**WHAT THIS TASK INVOLVES:**
Would you please copy the part of the material below that opens with the line containing "resumeScript rest v s" and closes with the line containing "resumeRegToken i dst v s"? Copy it exactly, and only it.

**RECORDS FOR THIS TASK:**
=== Begin Enclosure ===

/-- SD.WRITEN after the stop (44_sd_protocol.md R337, R338). -/
def resumeWritenStop (eb : Code) (v : Ret) (s : State) : Res Flow := endWith (firstCode eb v.code) s

/-- SD.SETCRC after SdEnd (44_sd_protocol.md R345). -/
def resumeSetCrc (i : Nat) (en : Bool) (v : Ret) (s : State) : Res Flow :=
  if v.code ≠ .noError then endWith v.code s
  else endWith .noError (s.setSes i { s.ses i with crcEnabled := en })

/-! ## The frames -/

/-- Goes on at a frame with the value `v` its callee handed back. -/
def resume (f : Frame) (v : Ret) (s : State) : Res Flow :=
  match f with
  | .script rest => resumeScript rest v s
  | .windowEnd i w => .next (.ret w (shutWindow i s))
  | .finish k => .next (.ret v (s.setRet (finishResult k v)))
  | .r1Poll i n => resumeR1Poll i n v s
  | .cmdSend i index arg shape ai n => resumeCmdSend i index arg shape ai n v s
  | .cmdStuff i shape ai => resumeCmdStuff i shape ai v s
  | .cmdR1 i shape ai => resumeCmdR1 i shape ai v s
  | .cmdBusy r1 ai => .next (.ret { code := firstCode (decodeStatus r1 0 ai) v.code, byte := r1, val := 0 } s)
  | .cmdStatus r1 ai => resumeCmdStatus r1 ai v s
  | .cmdPayload i r1 ai got => resumeCmdPayload i r1 ai got v s
  | .busyStart i => busyLoop i [] s
  | .busyPoll i => resumeBusyPoll i v s
  | .tokenStart i => tokenLoop i [] s
  | .tokenPoll i => resumeTokenPoll i v s
  | .rdToken i dst n check => resumeRdToken i dst n check v s
  | .rdXfer i dst n check => resumeRdXfer i dst n check v s
  | .rdWait i dst n check => resumeRdWait i dst n check s
  | .dataResp i n => resumeDataResp i n v s
  | .wrToken i src => resumeWrToken i src v s
  | .wrXfer i src => resumeWrXfer i src v s
  | .wrWait i src => resumeWrWait i src s
  | .wrCrcHi i lo => resumeWrCrcHi i lo v s
  | .wrCrcLo i => resumeWrCrcLo i v s
  | .wrResp i => resumeWrResp i v s
  | .wrBusy sss => endWith (writeResult sss v.code) s
  | .stopCmd i => resumeStopCmd i v s
  | .stopToken i => resumeStopToken i v s
  | .regCmd i dst => resumeRegCmd i dst v s
  | .regToken i dst => resumeRegToken i dst v s
  | .regByte i dst got => resumeRegByte i dst got v s
  | .regTail i dst w n => resumeRegTail i dst w n v s
  | .initDummy i n => resumeInitDummy i n v s
  | .initCmd0 i => resumeInitCmd0 i v s
  | .initCmd8 i => resumeInitCmd8 i v s
  | .v2Ocr i => resumeV2Ocr i v s
  | .v2Start i => v2Pass i [] s
  | .v2App i => resumeV2App i v s
  | .v2Acmd i => resumeV2Acmd i v s
  | .v2End i => resumeV2End i v s
  | .v2Ccs i => resumeV2Ccs i v s
  | .v1Ocr i => resumeV1Ocr i v s
  | .v1App i => resumeV1App i v s
  | .v1Probe i => resumeV1Probe i v s
  | .v1Start i t r1 => v1Pass i t r1 [] s
  | .v1LoopApp i => resumeV1LoopApp i v s
  | .v1LoopAcmd i => resumeV1LoopAcmd i v s
  | .v1LoopMmc i => resumeV1LoopMmc i v s
  | .v1End i t => resumeV1End i t v s
  | .initCid i => resumeInitCid i v s
  | .initCsd i => resumeInitCsd i v s
  | .initBlkLen i => resumeInitBlkLen i v s
  | .initCrc i => resumeInitCrc i v s
  | .initExit i => resumeInitExit i v s
  | .sdEnd i => resumeSdEnd i v s
  | .readCmd i dst => resumeReadCmd i dst v s
  | .writeCmd i src => resumeWriteCmd i src v s
  | .readnCmd i sector count dst => resumeReadnCmd i sector count dst v s
  | .readnBlk i sector count dst n => resumeReadnBlk i sector count dst n v s
  | .readnStop i eb sector n => resumeReadnStop i eb sector n v s
  | .writenCmd i count src => resumeWritenCmd i count src v s
  | .writenBlk i count src n => resumeWritenBlk i count src n v s
  | .writenStop eb => resumeWritenStop eb v s
  | .setCrc i en => resumeSetCrc i en v s
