-- ==== Sys2Proof/Certificates/Slice0/Obligations.lean ====
section
/-! DEFINITION. The statements for the provers. Each docstring names the rules it formalises; the vocabulary
(`completes`, `begins`, `changesOnly`, `busReady`, `sdReady`) is Safety.lean's. -/

section Slice0

open Sys2Proof Sys2Proof.Machine

/-! ## Encoding -/

/-- 30_encoding.md R110, R111, R133: decoding an encoded operation gives it back, whatever bytes follow. -/
def Obligations.DecodeEncode : Prop :=
  ∀ (i : Instr) (rest : List Byte), decode (encode i ++ rest) = .ok (i, rest)

/-- 30_encoding.md R111, R132, R133: whatever the decoder accepts is the encoding of what it answers, so every operation
has one encoding and no bit is ignored. -/
def Obligations.EncodeDecode : Prop :=
  ∀ (bytes : List Byte) (i : Instr) (rest : List Byte), decode bytes = .ok (i, rest) → bytes = encode i ++ rest

/-- 30_encoding.md R132: an opcode of no row is refused, and so is an operation with a bit above an operand in its slot
(R133): every 8-bit, 6-bit and 1-bit operand, and SDI.CMD's slot 3 with a shape above 4 or a bit above bit 3 (the slots
are in the model's byte order, log 7, which no clause looks at). -/
def Obligations.DecoderRefuses : Prop :=
  (∀ (code : Byte) (rest : List Byte), (∀ r ∈ opRows, r.code ≠ code) →
      decode (code :: rest) = .error .reservedOpcode)
    ∧ ∀ (a b c d : Word) (rest : List Byte),
      let refused := fun (code : Byte) (slots : List Word) =>
        decode (code :: (slots.flatMap wordBytes ++ rest)) = .error .operandTooWide
      (∀ code ∈ [(0x21 : Byte), 0x2A], 256 ≤ b.toNat → refused code [a, b])
        ∧ (∀ code ∈ [(0x2B : Byte), 0x85], 2 ≤ b.toNat → refused code [a, b])
        ∧ (256 ≤ b.toNat → refused 0x24 [a, b, c])
        ∧ (64 ≤ a.toNat → refused 0xA2 [a, b])
        ∧ ((64 ≤ b.toNat ∨ 16 ≤ d.toNat ∨ 5 ≤ (d.extractLsb' 0 3).toNat) → refused 0xA3 [a, b, c, d])
        ∧ (2 ≤ d.toNat → refused 0xA6 [a, b, c, d])
        ∧ (256 ≤ c.toNat → refused 0xA7 [a, b, c])
        ∧ ((256 ≤ a.toNat ∨ 256 ≤ b.toNat ∨ 2 ≤ c.toNat) → refused 0xAA [a, b, c])
        ∧ (256 ≤ a.toNat → refused 0xAB [a])
        ∧ (64 ≤ b.toNat → refused 0xAC [a, b, c])

/-- 30_encoding.md R110, R111, R133 and the operations of 95_test_vectors.md section 10: a few words decode to the
operations they stand for. The opcodes and the operands' widths are the spec's; the byte order of a slot, least
significant byte first, is the model's choice, since the spec gives none (log 7). -/
def Obligations.SpecWordsDecode : Prop :=
  decode [0x02, 0, 0, 0, 0, 5, 0, 0, 0] = .ok (.futFinish 0 5, [])
    ∧ decode [0x23, 0, 0, 0, 0, 0, 1, 0, 0, 2, 0, 0, 0] = .ok (.busXfer 0 0x100 2, [])
    ∧ decode [0x42, 0, 0, 0, 0] = .ok (.irqDmaTx 0, [])
    ∧ decode [0x60, 2, 0, 0, 0] = .ok (.dmaTryLock 2, [])
    ∧ decode [0x82, 0, 0, 0, 0, 0, 0, 0, 0, 4, 0, 0, 0, 0, 0x90, 0, 0] = .ok (.sdReadN 0 0 4 0x9000, [])
    ∧ decode [0xA2, 0x11, 0, 0, 0, 0, 2, 0, 0] = .ok (.sdiFrame 17 0x200, [])
    ∧ decode [0xA3, 0, 0, 0, 0, 8, 0, 0, 0, 0xAA, 1, 0, 0, 0xC, 0, 0, 0] = .ok (.sdiCmd 0 8 0x1AA .r7 true, [])
    ∧ decode [0xC1, 0, 0, 0, 0, 1, 0, 0, 0] = .ok (.adpSync 0 1, [])

/-! ## Steps -/

/-- In an admitted configuration a step is that of the agent (00_scope.md R3, R12) whose turn is at the head of the
model's queue of turns, the model's choice of who moves (log 5). A fault is kept and stops the agent that raised it
(60_exceptions.md R414), with nothing else of that step done (log 34); a callback inside the step that does not return
leaves a machine that moves no more (R415, log 39); a stopped agent has no step. -/
def Obligations.StepIsTheNextTurn : Prop :=
  ∀ (s : State) (x : Turn) (ts : List Turn), configRefusal s.cfg = none → s.turns = x :: ts →
    let u := s.setTurns ts
    let a := turnAgent x
    (s.stopped a = true ↔ s.hung = true ∨ ∃ e, (a, e) ∈ s.faults)
      ∧ (s.stopped a = true → step s = .next u)
      ∧ (s.stopped a = false →
        (∀ t, agentStep exec x u = .next t → step s = .next t)
          ∧ (∀ e, e ≠ .callbackHang → agentStep exec x u = .fault e →
            step s = .next (u.setFaults (s.faults ++ [(a, e)])))
          ∧ (agentStep exec x u = .fault .callbackHang → step s = .next (u.setHung true))
          ∧ ∀ r, agentStep exec x u = .refused r → step s = .refused r)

=== End Enclosure ===

**TASK RESPONSE:**
  | .script rest => resumeScript rest v s
  | .windowEnd i w => .next (.ret w (shutWindow i s))
  | .finish k => .next (.ret v (s.setRet (finishResult k v)))
  | .r1Poll i n => resumeR1Poll i n v s
  | .cmdSend i index arg shape ai n => resumeCmdSend i index arg shape ai n v s
  | .cmdStuff i shape ai => resumeCmdStuff i shape ai v s
  | .cmdR1 i shape ai => resumeCmdR1 i shape ai v s
  | .cmdBusy r1 ai => .next (.ret { code := firstCode (decodeStatus r1 0 ai) v.code, byte := r1, val := 0 } s)
  | .cmdStatus r1 ai => resumeCmdStatus r1 ai v s
  | .cmdPayload i r1 ai got => resumeCmdPayload i r1 ai got v s
  | .busyStart i => busyLoop i [] s
  | .busyPoll i => resumeBusyPoll i v s
  | .tokenStart i => tokenLoop i [] s
  | .tokenPoll i => resumeTokenPoll i v s
  | .rdToken i dst n check => resumeRdToken i dst n check v s
  | .rdXfer i dst n check => resumeRdXfer i dst n check v s
  | .rdWait i dst n check => resumeRdWait i dst n check s
  | .dataResp i n => resumeDataResp i n v s
  | .wrToken i src => resumeWrToken i src v s
  | .wrXfer i src => resumeWrXfer i src v s
  | .wrWait i src => resumeWrWait i src s
  | .wrCrcHi i lo => resumeWrCrcHi i lo v s
  | .wrCrcLo i => resumeWrCrcLo i v s
  | .wrResp i => resumeWrResp i v s
  | .wrBusy sss => endWith (writeResult sss v.code) s
  | .stopCmd i => resumeStopCmd i v s
  | .stopToken i => resumeStopToken i v s
  | .regCmd i dst => resumeRegCmd i dst v s
  | .regToken i dst => resumeRegToken i dst v s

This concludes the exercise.